Durable responses were observed in patients with renal cell carcinoma who were treated with the PD-L1 antibody MPDL3280A. Presented by Cho and colleagues at the 2013 ASCO annual meeting (Abstract 4505), this immunotherapy trial was one of few that enrolled patients with non-clear cell histologies; some clinical activity was observed in these patients. As part of a larger dose escalation and dose expansion study, 53 patients with renal cell carcinoma received intravenous MPDL3280A 3 times per week at doses of 10 mg/kg, 15 mg/kg, or 20 mg/kg. Among the renal cell carcinoma patients, 87% had clear cell carcinoma, 7% had papillary carcinoma, and 4% had sarcomatoid histologies. No maximum tolerated dose, dose-limiting toxicities, or treatment-related deaths were observed among renal cell carcinoma patients. Of the 140 patients in the total population who were evaluable for efficacy, the overall response rate (ORR) was 21% (24-week PFS, 45%), with the highest number of therapy responses occurring in patients with lung cancer (n=41; ORR 22%; 24-week PFS, 46%), melanoma (n=38; ORR 29%; 24-week PFS, 43%), and renal cell carcinoma (n=47; ORR 13%; 24-week PFS, 53%). Treatment responses are ongoing.
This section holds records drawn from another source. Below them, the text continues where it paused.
-- ==== Sys2Proof/Machine/State.lean ====
section
/-! DEFINITION. The machine's state (spec/10_state.md R20) with the model's own fields beside it (the open parameters and the
host's side of the interface), the reasons a step could stop, and the state right after reset (spec/10_state.md R44). -/

namespace Sys2Proof.Machine

/-- The 4096 bytes of memory (spec/20_memory.md R60) as (address, byte) cells in one canonical form, `Memory.wf`: addresses
strictly rising, none above 4095, and no cell equal to what an unlisted address reads as (log 10). -/
abbrev Memory := List Host.Cell

/-- The 32 rows of 64 one-bit pixels, row 0 at the top; a row is its 8 packed bytes, MSB first, so column 0 is its most
significant bit (spec/10_state.md R37). -/
abbrev Framebuffer := Vector (BitVec 64) 32

/-- `run_state` (spec/10_state.md R39). -/
inductive RunState where
  /-- steps fetch and execute -/
  | run
  /-- steps only poll the keys -/
  | waitKey
  /-- halted with an error; left by reset only -/
  | halted
  /-- construction failed; left by reset only -/
  | loadFailed
  deriving DecidableEq, Repr

/-- The error causes (spec/60_exceptions.md R280). -/
inductive ErrCause where
  /-- 0: no error -/
  | none
  /-- 1: the 17th nested call -/
  | stackOverflow
  /-- 2: RET on an empty stack under UNDERFLOW_POLICY = FATAL -/
  | stackUnderflow
  /-- 3: a memory access past 4095 -/
  | memBounds
  /-- 4: a key number above 15 under KEY_RANGE_POLICY = FATAL -/
  | keyRange
  /-- 5: a program image that is empty or too long -/
  | outOfSpace
  deriving DecidableEq, Repr

/-- What the host asks of the core (spec/60_exceptions.md R293). -/
inductive Request where
  /-- `step_req` with the key snapshot and the random byte of that step -/
  | step (keys : BitVec 16) (rnd : Byte)
  /-- `reset_req` with the program image -/
  | reset (image : List Byte)
  deriving DecidableEq, Repr

/-- The host's side of the interface, the MODEL's own and no architectural state (spec/10_state.md R46; log 3, log 4). -/
structure HostSide where
  /-- requests not yet served, oldest first -/
  requests : List Request
  /-- how many steps took free inputs because no request was listed -/
  draws    : Nat
  /-- the key snapshot of the step being served, sampled once at its start (spec/40_engine.md R134) -/
  keys     : BitVec 16
  /-- the random byte of the step being served -/
  rnd      : Byte
  deriving DecidableEq, Repr

/-- The state: the thirteen elements of spec/10_state.md R20, the open parameters and the host's side. -/
structure State where
  /-- `mem[0..4095]` -/
  mem      : Memory
  /-- `V[0..15]` -/
  v        : Vector Byte 16
  /-- `I` -/
  i        : Word
  /-- `pc` -/
  pc       : Word
  /-- `stack[0..15]` -/
  stack    : Vector Word 16
  /-- `SP`, 0..16: the number of valid entries -/
  sp       : Fin 17
  /-- `DT` -/
  dt       : Byte
  /-- `ST` -/
  st       : Byte
  /-- `FB[0..31][0..63]` -/
  fb       : Framebuffer
  /-- `run_state` -/
  runState : RunState
  /-- `kw_reg` -/
  kwReg    : Reg
  /-- `err_cause` -/
  errCause : ErrCause
  /-- `err_pc` -/
  errPc    : Word
  /-- the open parameters (spec/00_scope.md R8), which no step changes -/
  params   : Params
  /-- the host's requests and the inputs of the step being served -/
  host     : HostSide
  deriving DecidableEq, Repr

/-- No step stops the machine with a fault: every error of spec/60_exceptions.md R280 is TAKEN, as a next state with
`run_state` = HALTED (R281), and spec/40_engine.md R132 says that a step never blocks. So no constructor (log 8). -/
inductive Fault : Type
  deriving DecidableEq, Repr

/-- Why an instruction would be left without a meaning. -/
inductive Refusal where
  /-- Raised by `exec` alone, for an instruction that has no meaning yet; every instruction has one, so nothing raises it.
  Safe: it could only make a true claim unprovable. -/
  | notModelled (mnemonic : String)
  deriving DecidableEq, Repr

/-- What an instruction or a step answers. -/
abbrev Result := Host.Outcome State Fault Refusal

/-- Right after a successful reset (spec/10_state.md R44), with the default parameters and no image byte placed: the program
region reads 0x00 throughout, as a reset with the one-byte image 00 leaves it (log 5). -/
def State.reset : State where
  mem      := []
  v        := Vector.replicate 16 0x00#8
  i        := 0x0000#16
  pc       := 0x0200#16
  stack    := Vector.replicate 16 0x0000#16
  sp       := 0
  dt       := 0x00#8
  st       := 0x00#8
  fb       := Vector.replicate 32 0#64
  runState := .run
  kwReg    := 0
  errCause := .none
  errPc    := 0x0000#16
  params   := defaultParams
  host     := { requests := [], draws := 0, keys := 0#16, rnd := 0x00#8 }

end Sys2Proof.Machine
end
Idelalisib Plus Rituximab Produces High Responses and Durable Disease Control in Treatment-Naïve CLL Patients

Combination therapy with idelalisib (GS-1101, Gilead Sciences) and rituximab (Rituxan, Genentech/Biogen Idec) yielded an ORR of 97% in a cohort of 64 older (≥65 years), treatment-naïve patients with chronic lymphocytic leukemia (CLL) or small lymphocytic lymphoma, according to results of a phase II study presented by O’Brien at the 2013 ASCO annual meeting (Abstract 7005). Patients were given idelalisib 150 mg twice daily for 48 weeks and rituximab 375 mg/m2 once weekly for 8 weeks. Complete responses occurred in 19% of patients and partial responses occurred in 78%. The 9 patients with chromosome 17p deletion (del 17p; n=6) or TP53 mutation (n=3)—which have been linked to poor prognosis—all responded to therapy, including 3 patients with a complete response. PFS at 24 months was 93% among all patients, and 100% among patients with TP53 mutation or del 17p. Patients who completed 48 weeks of therapy without progression were allowed to stay on treatment in an extension study. Forty-three patients completed 48 weeks of treatment. There were 21 patients who discontinued treatment owing to adverse events (n=17), death (n=3), or withdrawal of consent (n=1). Of the 40 patients who entered the extension study, 33 remained on treatment as of May 2013. During the primary and extension study, grade 3 diarrhea and/or colitis was reported in 23% of patients, grade 3 or greater pneumonia in 17%, transaminase elevations in 23%, and neutropenia in 28%. Based on these data, researchers are evaluating phase III study designs for idelalisib as part of a frontline treatment regimen in CLL.